Only the lines of the data below from the one with "DEFINITION. The register" through the one with "0x0⟩ /- GLB_TMASK_HI" are wanted. Repeat them exactly.

============

-- ==== Sys2Proof/Machine/RegTable.lean ====
section
/-!
DEFINITION. The register table (R677): for every register its offset, how it repeats, which bits a plain write changes (access
RW, RWC, RWL and RWP), which bits a 1 clears (W1C), which bits trigger an action (WO), and its value after reset where that
value is a constant (R678; "strap", "clay", "map" and "per part" are set in State.reset).
-/

namespace Sys2Proof.Machine

/-- One register of the table: its first offset; the stride and count of its outer and inner index; its masks; its reset. -/
structure RegRow where
  base : Nat
  s1 : Nat
  n1 : Nat
  s2 : Nat
  n2 : Nat
  rw : R32
  w1c : R32
  wo : R32
  reset : R32
  deriving DecidableEq, Repr

/-- The row covers an offset. -/
def RegRow.covers (r : RegRow) (off : Nat) : Bool :=
  decide (r.base ≤ off) &&
  (let d := off - r.base
   decide (d / r.s1 < r.n1) && decide ((d % r.s1) % r.s2 = 0) && decide ((d % r.s1) / r.s2 < r.n2))

/-- Registers of block GLB. -/
def rowsGlb : List RegRow := [
  ⟨0x0, 0x4, 1, 0x4, 1, 0x0, 0x0, 0x0, 0x72640000⟩ /- GLB_IDENT -/,
  ⟨0x4, 0x4, 1, 0x4, 1, 0x0, 0x0, 0x0, 0x0⟩ /- GLB_TILES -/,
  ⟨0x8, 0x4, 1, 0x4, 1, 0x0, 0x0, 0x0, 0x0⟩ /- GLB_TMASK_LO -/,
  ⟨0xc, 0x4, 1, 0x4, 1, 0x0, 0x0, 0x0, 0x0⟩ /- GLB_TMASK_HI -/,
  ⟨0x10, 0x4, 1, 0x4, 1, 0x8000003f, 0x0, 0x0, 0x0⟩ /- GLB_NODE -/,
  ⟨0x100, 0x10, 16, 0x4, 1, 0x800fffff, 0x0, 0x0, 0x0⟩ /- GLB_APT_BASE -/,
  ⟨0x104, 0x10, 16, 0x4, 1, 0xffffc000, 0x0, 0x0, 0x0⟩ /- GLB_APT_ATTR -/,
  ⟨0x108, 0x10, 16, 0x4, 1, 0xffff, 0x0, 0x0, 0x0⟩ /- GLB_APT_JOB -/]

/-- Registers of block CLY. -/
def rowsCly : List RegRow := [
  ⟨0x10000, 0x4, 1024, 0x4, 1, 0xffffffff, 0x0, 0x0, 0x0⟩ /- CLY_WORD -/,
  ⟨0x11000, 0x4, 1024, 0x4, 1, 0x0, 0x0, 0x0, 0x0⟩ /- CLY_WEAR -/,
  ⟨0x12000, 0x4, 1, 0x4, 1, 0x80000000, 0x0, 0x0, 0x0⟩ /- CLY_CTL -/,
  ⟨0x12004, 0x4, 1, 0x4, 1, 0x0, 0xe0000000, 0x0, 0x0⟩ /- CLY_STAT -/]

/-- Registers of block PWR. -/
def rowsPwr : List RegRow := [
  ⟨0x20000, 0x4, 1, 0x4, 1, 0x0, 0x60000000, 0x0, 0x0⟩ /- PWR_STAT -/,
  ⟨0x20004, 0x4, 1, 0x4, 1, 0x800fffff, 0x0, 0x0, 0x80040320⟩ /- PWR_AVS -/,
  ⟨0x20008, 0x4, 1, 0x4, 1, 0x0, 0x0, 0x0, 0x320⟩ /- PWR_VCORE -/,
  ⟨0x2000c, 0x4, 1, 0x4, 1, 0xffff, 0x0, 0x0, 0x6e645f⟩ /- PWR_THERM -/,
  ⟨0x20010, 0x4, 1, 0x4, 1, 0x0, 0x0, 0x0, 0x0⟩ /- PWR_TMAX -/,
  ⟨0x20014, 0x4, 1, 0x4, 1, 0x0, 0x0, 0x0, 0x10⟩ /- PWR_KREQ -/,
  ⟨0x20018, 0x4, 1, 0x4, 1, 0x0, 0x0, 0x0, 0x0⟩ /- PWR_POWER -/,
  ⟨0x2001c, 0x4, 1, 0x4, 1, 0x0, 0x0, 0x0, 0x0⟩ /- PWR_FAILS -/,
  ⟨0x20040, 0x4, 20, 0x4, 1, 0x0, 0x0, 0x0, 0x0⟩ /- PWR_TDIE -/]

/-- Registers of block FWM. -/
def rowsFwm : List RegRow := [
  ⟨0x40000, 0x4, 1, 0x4, 1, 0x0, 0x0, 0x0, 0x0⟩ /- FWM_STAT -/,
  ⟨0x40004, 0x4, 1, 0x4, 1, 0x0, 0x0, 0xf8000000, 0x0⟩ /- FWM_CMD -/,
  ⟨0x40008, 0x4, 1, 0x4, 1, 0x7f, 0x0, 0x0, 0x0⟩ /- FWM_IMG_PAGE -/,
  ⟨0x4000c, 0x4, 1, 0x4, 1, 0x1ffffff, 0x0, 0x0, 0x0⟩ /- FWM_IMG_LEN -/,
  ⟨0x40010, 0x4, 1, 0x4, 1, 0xffffffff, 0x0, 0x0, 0x0⟩ /- FWM_HO_TICK_LO -/,
  ⟨0x40014, 0x4, 1, 0x4, 1, 0xffffffff, 0x0, 0x0, 0x0⟩ /- FWM_HO_TICK_HI -/,
  ⟨0x40018, 0x4, 1, 0x4, 1, 0x0, 0x0, 0x0, 0x0⟩ /- FWM_VER -/,
  ⟨0x4001c, 0x4, 1, 0x4, 1, 0x0, 0x0, 0x0, 0x0⟩ /- FWM_VER_STBY -/,
  ⟨0x40020, 0x4, 1, 0x4, 1, 0x0, 0x0, 0x0, 0x0⟩ /- FWM_SVN -/,
  ⟨0x40040, 0x4, 1, 0x4, 1, 0xf3ff, 0x0, 0x0, 0x0⟩ /- FWM_TC_GROUP -/,
  ⟨0x40044, 0x4, 1, 0x4, 1, 0xffffffff, 0x0, 0x0, 0x0⟩ /- FWM_TC_TICK_LO -/,
  ⟨0x40048, 0x4, 1, 0x4, 1, 0xffffffff, 0x0, 0x0, 0x0⟩ /- FWM_TC_TICK_HI -/,
  ⟨0x4004c, 0x4, 1, 0x4, 1, 0x0, 0x0, 0xf0000000, 0x0⟩ /- FWM_TC_CMD -/,
  ⟨0x40050, 0x4, 1, 0x4, 1, 0x0, 0x0, 0x0, 0x0⟩ /- FWM_TC_RES -/,
  ⟨0x40100, 0x4, 1, 0x4, 1, 0x0, 0x0, 0xffffffff, 0x0⟩ /- FWM_MB_CMD -/,
  ⟨0x40104, 0x4, 1, 0x4, 1, 0x0, 0x0, 0x0, 0x0⟩ /- FWM_MB_RES -/]

/-- Registers of block QMG. -/
def rowsQmg : List RegRow := [
  ⟨0x80000, 0x4, 1, 0x4, 1, 0x1, 0x0, 0x0, 0x0⟩ /- QMG_CTL -/,
  ⟨0x80004, 0x4, 1, 0x4, 1, 0x0, 0x80000000, 0x0, 0x0⟩ /- QMG_STAT -/,
  ⟨0x80008, 0x4, 1, 0x4, 1, 0x0, 0x0, 0x3ff, 0x0⟩ /- QMG_COMMIT -/,
  ⟨0x80100, 0x20, 16, 0x4, 1, 0xfffff000, 0x0, 0x0, 0x0⟩ /- QMG_EVT_BASE_LO -/,
  ⟨0x80104, 0x20, 16, 0x4, 1, 0xffffffff, 0x0, 0x0, 0x0⟩ /- QMG_EVT_BASE_HI -/,
  ⟨0x80108, 0x20, 16, 0x4, 1, 0xc01fffff, 0x0, 0x0, 0x80000⟩ /- QMG_EVT_CFG -/,
  ⟨0x8010c, 0x20, 16, 0x4, 1, 0xffff, 0x0, 0x0, 0x0⟩ /- QMG_EVT_HEAD -/,
  ⟨0x80110, 0x20, 16, 0x4, 1, 0x0, 0x0, 0x0, 0x10000⟩ /- QMG_EVT_TAIL -/,
  ⟨0x80114, 0x20, 16, 0x4, 1, 0x0, 0x0, 0x0, 0x0⟩ /- QMG_EVT_LOST -/,
  ⟨0x81000, 0x20, 1024, 0x4, 1, 0xfffff000, 0x0, 0x0, 0x0⟩ /- QMG_Q_BASE_LO -/,
  ⟨0x81004, 0x20, 1024, 0x4, 1, 0xffffffff, 0x0, 0x0, 0x0⟩ /- QMG_Q_BASE_HI -/,
  ⟨0x81008, 0x20, 1024, 0x4, 1, 0xfffc03ff, 0x0, 0x0, 0x1a000000⟩ /- QMG_Q_CFG -/,
  ⟨0x8100c, 0x20, 1024, 0x4, 1, 0xffffcfff, 0x0, 0x0, 0x10000000⟩ /- QMG_Q_SCHED -/,
  ⟨0x81010, 0x20, 1024, 0x4, 1, 0x1, 0x0, 0x0, 0x0⟩ /- QMG_Q_CTL -/,
  ⟨0x81014, 0x20, 1024, 0x4, 1, 0x0, 0x0, 0x0, 0x0⟩ /- QMG_Q_STAT -/,
  ⟨0x81018, 0x20, 1024, 0x4, 1, 0xffff, 0x0, 0x0, 0x0⟩ /- QMG_Q_PTR -/,
  ⟨0xa0000, 0x40, 1024, 0x4, 1, 0x0, 0x0, 0xffff, 0x0⟩ /- QMG_DB -/]

/-- Registers of block XLT. -/
def rowsXlt : List RegRow := [
  ⟨0x100000, 0x4, 1, 0x4, 1, 0x3, 0x0, 0x0, 0x2⟩ /- XLT_CTL -/,
  ⟨0x100004, 0x4, 1, 0x4, 1, 0x0, 0x6, 0x0, 0x0⟩ /- XLT_STAT -/,
  ⟨0x100008, 0x4, 1, 0x4, 1, 0x0, 0x0, 0x0, 0x0⟩ /- XLT_FAULTS -/,
  ⟨0x100010, 0x4, 1, 0x4, 1, 0xffff0000, 0x0, 0x0, 0x0⟩ /- XLT_PRES_VA_LO -/,
  ⟨0x100014, 0x4, 1, 0x4, 1, 0x1ffffff, 0x0, 0x0, 0x0⟩ /- XLT_PRES_VA_HI -/,
  ⟨0x100018, 0x4, 1, 0x4, 1, 0x0, 0x0, 0xe03fffff, 0x0⟩ /- XLT_PRES_CMD -/,
  ⟨0x10001c, 0x4, 1, 0x4, 1, 0x0, 0x0, 0x0, 0x0⟩ /- XLT_PRES_STAT -/,
  ⟨0x100020, 0x4, 1, 0x4, 1, 0x0, 0x0, 0x3ff, 0x0⟩ /- XLT_COMMIT -/,
  ⟨0x100024, 0x4, 1, 0x4, 1, 0x3f, 0x0, 0x0, 0x0⟩ /- XLT_RTWIN_PAGE -/,
  ⟨0x101000, 0x40, 8, 0x4, 16, 0x80000fff, 0x0, 0x0, 0x0⟩ /- XLT_AGT -/,
  ⟨0x104000, 0x10, 1024, 0x4, 1, 0xcfffffff, 0x0, 0x0, 0x0⟩ /- XLT_CTX_ID -/,
  ⟨0x104004, 0x10, 1024, 0x4, 1, 0x7fffffff, 0x0, 0x0, 0x0⟩ /- XLT_CTX_TBL -/,
  ⟨0x104008, 0x10, 1024, 0x4, 1, 0x0, 0x0, 0x0, 0x0⟩ /- XLT_CTX_STAT -/,
  ⟨0x10400c, 0x10, 1024, 0x4, 1, 0x0, 0x0, 0x80000000, 0x0⟩ /- XLT_CTX_DRAIN -/]

/-- Registers of block HOM. -/
def rowsHom : List RegRow := [
  ⟨0x180000, 0x4, 1, 0x4, 1, 0x7, 0x0, 0x0, 0x0⟩ /- HOM_CTL -/,
  ⟨0x180004, 0x4, 1, 0x4, 1, 0x0, 0xc0000000, 0x0, 0x0⟩ /- HOM_STAT -/,
  ⟨0x180008, 0x4, 1, 0x4, 1, 0xffff, 0x0, 0x0, 0x2710⟩ /- HOM_LEASE -/,
  ⟨0x18000c, 0x4, 1, 0x4, 1, 0x0, 0x0, 0xfcffffff, 0x0⟩ /- HOM_EXT_CMD -/,
  ⟨0x180010, 0x4, 1, 0x4, 1, 0xffffffff, 0x0, 0x0, 0x0⟩ /- HOM_EXT_TICK_LO -/,
  ⟨0x180014, 0x4, 1, 0x4, 1, 0xffffffff, 0x0, 0x0, 0x0⟩ /- HOM_EXT_TICK_HI -/,
  ⟨0x180018, 0x4, 1, 0x4, 1, 0x0, 0x0, 0x0, 0x0⟩ /- HOM_EXT_RES -/,
  ⟨0x18001c, 0x4, 1, 0x4, 1, 0x3, 0x0, 0x0, 0x0⟩ /- HOM_EXTWIN_PAGE -/,
  ⟨0x180020, 0x4, 1, 0x4, 1, 0x0, 0x0, 0x0, 0x30003000⟩ /- HOM_DIR_FREE -/,
  ⟨0x180024, 0x4, 1, 0x4, 1, 0x0, 0x0, 0x0, 0x1000000⟩ /- HOM_ACC_FREE -/,
  ⟨0x180028, 0x4, 1, 0x4, 1, 0xff, 0x0, 0x0, 0x18⟩ /- HOM_SCRUB -/,
  ⟨0x18002c, 0x4, 1, 0x4, 1, 0x0, 0x0, 0x0, 0x0⟩ /- HOM_SCRUB_POS -/,
  ⟨0x180030, 0x4, 1, 0x4, 1, 0xffff, 0x0, 0x0, 0x3e8⟩ /- HOM_CE_THR -/,
  ⟨0x180034, 0x4, 1, 0x4, 1, 0x3ff, 0x0, 0x0, 0x0⟩ /- HOM_LLOG_HEAD -/,
  ⟨0x180038, 0x4, 1, 0x4, 1, 0x0, 0x0, 0x0, 0x0⟩ /- HOM_LLOG_TAIL -/,
  ⟨0x18003c, 0x4, 1, 0x4, 1, 0x0, 0x0, 0x0, 0x0⟩ /- HOM_UE_CNT -/,
  ⟨0x180100, 0x4, 20, 0x4, 1, 0x0, 0x0, 0x0, 0x0⟩ /- HOM_CE_CNT -/]

/-- Registers of block DTT. -/
def rowsDtt : List RegRow := [
  ⟨0x200000, 0x4, 1, 0x4, 1, 0xf, 0x0, 0x0, 0x0⟩ /- DTT_CTL -/,
  ⟨0x200004, 0x4, 1, 0x4, 1, 0x0, 0xf0000000, 0x0, 0x0⟩ /- DTT_STAT -/,
  ⟨0x200008, 0x4, 1, 0x4, 1, 0x0, 0x0, 0x0, 0x0⟩ /- DTT_NOW_LO -/,
  ⟨0x20000c, 0x4, 1, 0x4, 1, 0x0, 0x0, 0x0, 0x0⟩ /- DTT_NOW_HI -/,
  ⟨0x200010, 0x4, 1, 0x4, 1, 0x0, 0x0, 0x0, 0x1f800000⟩ /- DTT_SYNC_STAT -/,
  ⟨0x200014, 0x4, 1, 0x4, 1, 0x0, 0x0, 0x0, 0x0⟩ /- DTT_OFFSET -/,
  ⟨0x200018, 0x4, 1, 0x4, 1, 0xbfbfbfbf, 0x0, 0x0, 0x0⟩ /- DTT_ROOTS -/,
  ⟨0x20001c, 0x4, 1, 0x4, 1, 0x0, 0x0, 0x0, 0x0⟩ /- DTT_SLOT_LO -/,
  ⟨0x200020, 0x4, 1, 0x4, 1, 0x0, 0x0, 0x0, 0x0⟩ /- DTT_SLOT_HI -/,
  ⟨0x200024, 0x4, 1, 0x4, 1, 0x0, 0x0, 0x0, 0x101010⟩ /- DTT_DIL -/,
  ⟨0x200028, 0x4, 1, 0x4, 1, 0x0, 0x0, 0x0, 0x0⟩ /- DTT_LATE_CNT -/,
  ⟨0x20002c, 0x4, 1, 0x4, 1, 0x0, 0x0, 0x0, 0x40004000⟩ /- DTT_STAGE_CAP -/,
  ⟨0x200030, 0x4, 1, 0x4, 1, 0x0, 0x0, 0x0, 0x0⟩ /- DTT_FREQ -/,
  ⟨0x200040, 0x4, 6, 0x4, 1, 0x0, 0x0, 0x0, 0xf0000000⟩ /- DTT_PORT_LAG -/,
  ⟨0x200080, 0x4, 1, 0x4, 1, 0x3fffff7f, 0x0, 0xc0000000, 0x8040⟩ /- DTT_BAR_CTL -/,
  ⟨0x200084, 0x4, 1, 0x4, 1, 0x0, 0x0, 0x0, 0x0⟩ /- DTT_BAR_STAT -/,
  ⟨0x200088, 0x4, 1, 0x4, 1, 0xffffffff, 0x0, 0x0, 0x0⟩ /- DTT_BAR_LOAD_LO -/,
  ⟨0x20008c, 0x4, 1, 0x4, 1, 0xffffffff, 0x0, 0x0, 0x0⟩ /- DTT_BAR_LOAD_HI -/,
  ⟨0x2000c0, 0x4, 1, 0x4, 1, 0x0, 0x0, 0xf0000001, 0x0⟩ /- DTT_TT_CMD -/,
  ⟨0x2000c4, 0x4, 1, 0x4, 1, 0x0, 0x0, 0x0, 0x10000000⟩ /- DTT_TT_STAT -/,
  ⟨0x2000c8, 0x4, 2, 0x4, 1, 0x1ffff, 0x0, 0x0, 0x1000⟩ /- DTT_TT_LEN -/,
  ⟨0x2000d0, 0x4, 1, 0x4, 1, 0xffffffff, 0x0, 0x0, 0x0⟩ /- DTT_SWAP_TICK_LO -/,
  ⟨0x2000d4, 0x4, 1, 0x4, 1, 0xffffffff, 0x0, 0x0, 0x0⟩ /- DTT_SWAP_TICK_HI -/,
  ⟨0x2000d8, 0x4, 1, 0x4, 1, 0x7f, 0x0, 0x0, 0x0⟩ /- DTT_TTWIN_PAGE -/,
  ⟨0x200100, 0x4, 1, 0x4, 1, 0x0, 0x0, 0xf000003f, 0x0⟩ /- DTT_ENV_CMD -/,
  ⟨0x200104, 0x4, 1, 0x4, 1, 0xffffffff, 0x0, 0x0, 0xffff⟩ /- DTT_ENV_TARGET -/,
  ⟨0x200108, 0x4, 1, 0x4, 1, 0xffffffff, 0x0, 0x0, 0x0⟩ /- DTT_ENV_TICK_LO -/,
  ⟨0x20010c, 0x4, 1, 0x4, 1, 0xffffffff, 0x0, 0x0, 0x0⟩ /- DTT_ENV_TICK_HI -/,
  ⟨0x200110, 0x4, 1, 0x4, 1, 0x0, 0x0, 0x0, 0x1010⟩ /- DTT_ENV_STAT -/,
  ⟨0x200140, 0x4, 17, 0x4, 1, 0xffff, 0x0, 0x0, 0x0⟩ /- DTT_DIL_TAB -/]

/-- Registers of block ENG. -/
def rowsEng : List RegRow := [
  ⟨0x280000, 0x1000, 48, 0x4, 1, 0x7f, 0x0, 0x0, 0x20⟩ /- ENG_T_CTL -/,
  ⟨0x280004, 0x1000, 48, 0x4, 1, 0x0, 0x0, 0x0, 0x0⟩ /- ENG_T_STAT -/,
  ⟨0x280008, 0x1000, 48, 0x4, 1, 0x0, 0x0, 0x0, 0x0⟩ /- ENG_T_STEPS -/,
  ⟨0x28000c, 0x1000, 48, 0x4, 1, 0x0, 0x0, 0x0, 0x0⟩ /- ENG_T_RESID -/,
  ⟨0x2c0000, 0x4, 1, 0x4, 1, 0x1, 0x0, 0x0, 0x0⟩ /- ENG_CTL -/,
  ⟨0x2c0004, 0x4, 1, 0x4, 1, 0x0, 0x60000000, 0x0, 0x0⟩ /- ENG_STAT -/,
  ⟨0x2c0008, 0x4, 1, 0x4, 1, 0x0, 0x0, 0x0, 0x0⟩ /- ENG_SAT_CNT -/,
  ⟨0x2c000c, 0x4, 1, 0x4, 1, 0x0, 0x0, 0xf000003f, 0x0⟩ /- ENG_SPARE_CMD -/,
  ⟨0x2c0010, 0x4, 1, 0x4, 1, 0x0, 0x0, 0x0, 0x0⟩ /- ENG_SPARE_RES -/,
  ⟨0x2c0100, 0x10, 64, 0x4, 1, 0xfffff000, 0x0, 0x0, 0x0⟩ /- ENG_WIN_BASE -/,
  ⟨0x2c0104, 0x10, 64, 0x4, 1, 0xf00fffff, 0x0, 0x0, 0x0⟩ /- ENG_WIN_LEN -/,
  ⟨0x2c0108, 0x10, 64, 0x4, 1, 0xffff, 0x0, 0x0, 0x0⟩ /- ENG_WIN_JOB -/,
  ⟨0x2c0800, 0x10, 4, 0x4, 1, 0xff3f003f, 0x0, 0x0, 0x0⟩ /- ENG_DOP_CTL -/,
  ⟨0x2c0804, 0x10, 4, 0x4, 1, 0x0, 0xc0000000, 0x0, 0x0⟩ /- ENG_DOP_STAT -/,
  ⟨0x2c0808, 0x10, 4, 0x4, 1, 0x0, 0x0, 0x0, 0x0⟩ /- ENG_DOP_CNT -/]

============

● Task result:
DEFINITION. The register table (R677): for every register its offset, how it repeats, which bits a plain write changes (access
RW, RWC, RWL and RWP), which bits a 1 clears (W1C), which bits trigger an action (WO), and its value after reset where that
value is a constant (R678; "strap", "clay", "map" and "per part" are set in State.reset).
-/

namespace Sys2Proof.Machine

/-- One register of the table: its first offset; the stride and count of its outer and inner index; its masks; its reset. -/
structure RegRow where
  base : Nat
  s1 : Nat
  n1 : Nat
  s2 : Nat
  n2 : Nat
  rw : R32
  w1c : R32
  wo : R32
  reset : R32
  deriving DecidableEq, Repr

/-- The row covers an offset. -/
def RegRow.covers (r : RegRow) (off : Nat) : Bool :=
  decide (r.base ≤ off) &&
  (let d := off - r.base
   decide (d / r.s1 < r.n1) && decide ((d % r.s1) % r.s2 = 0) && decide ((d % r.s1) / r.s2 < r.n2))

/-- Registers of block GLB. -/
def rowsGlb : List RegRow := [
  ⟨0x0, 0x4, 1, 0x4, 1, 0x0, 0x0, 0x0, 0x72640000⟩ /- GLB_IDENT -/,
  ⟨0x4, 0x4, 1, 0x4, 1, 0x0, 0x0, 0x0, 0x0⟩ /- GLB_TILES -/,
  ⟨0x8, 0x4, 1, 0x4, 1, 0x0, 0x0, 0x0, 0x0⟩ /- GLB_TMASK_LO -/,
  ⟨0xc, 0x4, 1, 0x4, 1, 0x0, 0x0, 0x0, 0x0⟩ /- GLB_TMASK_HI -/,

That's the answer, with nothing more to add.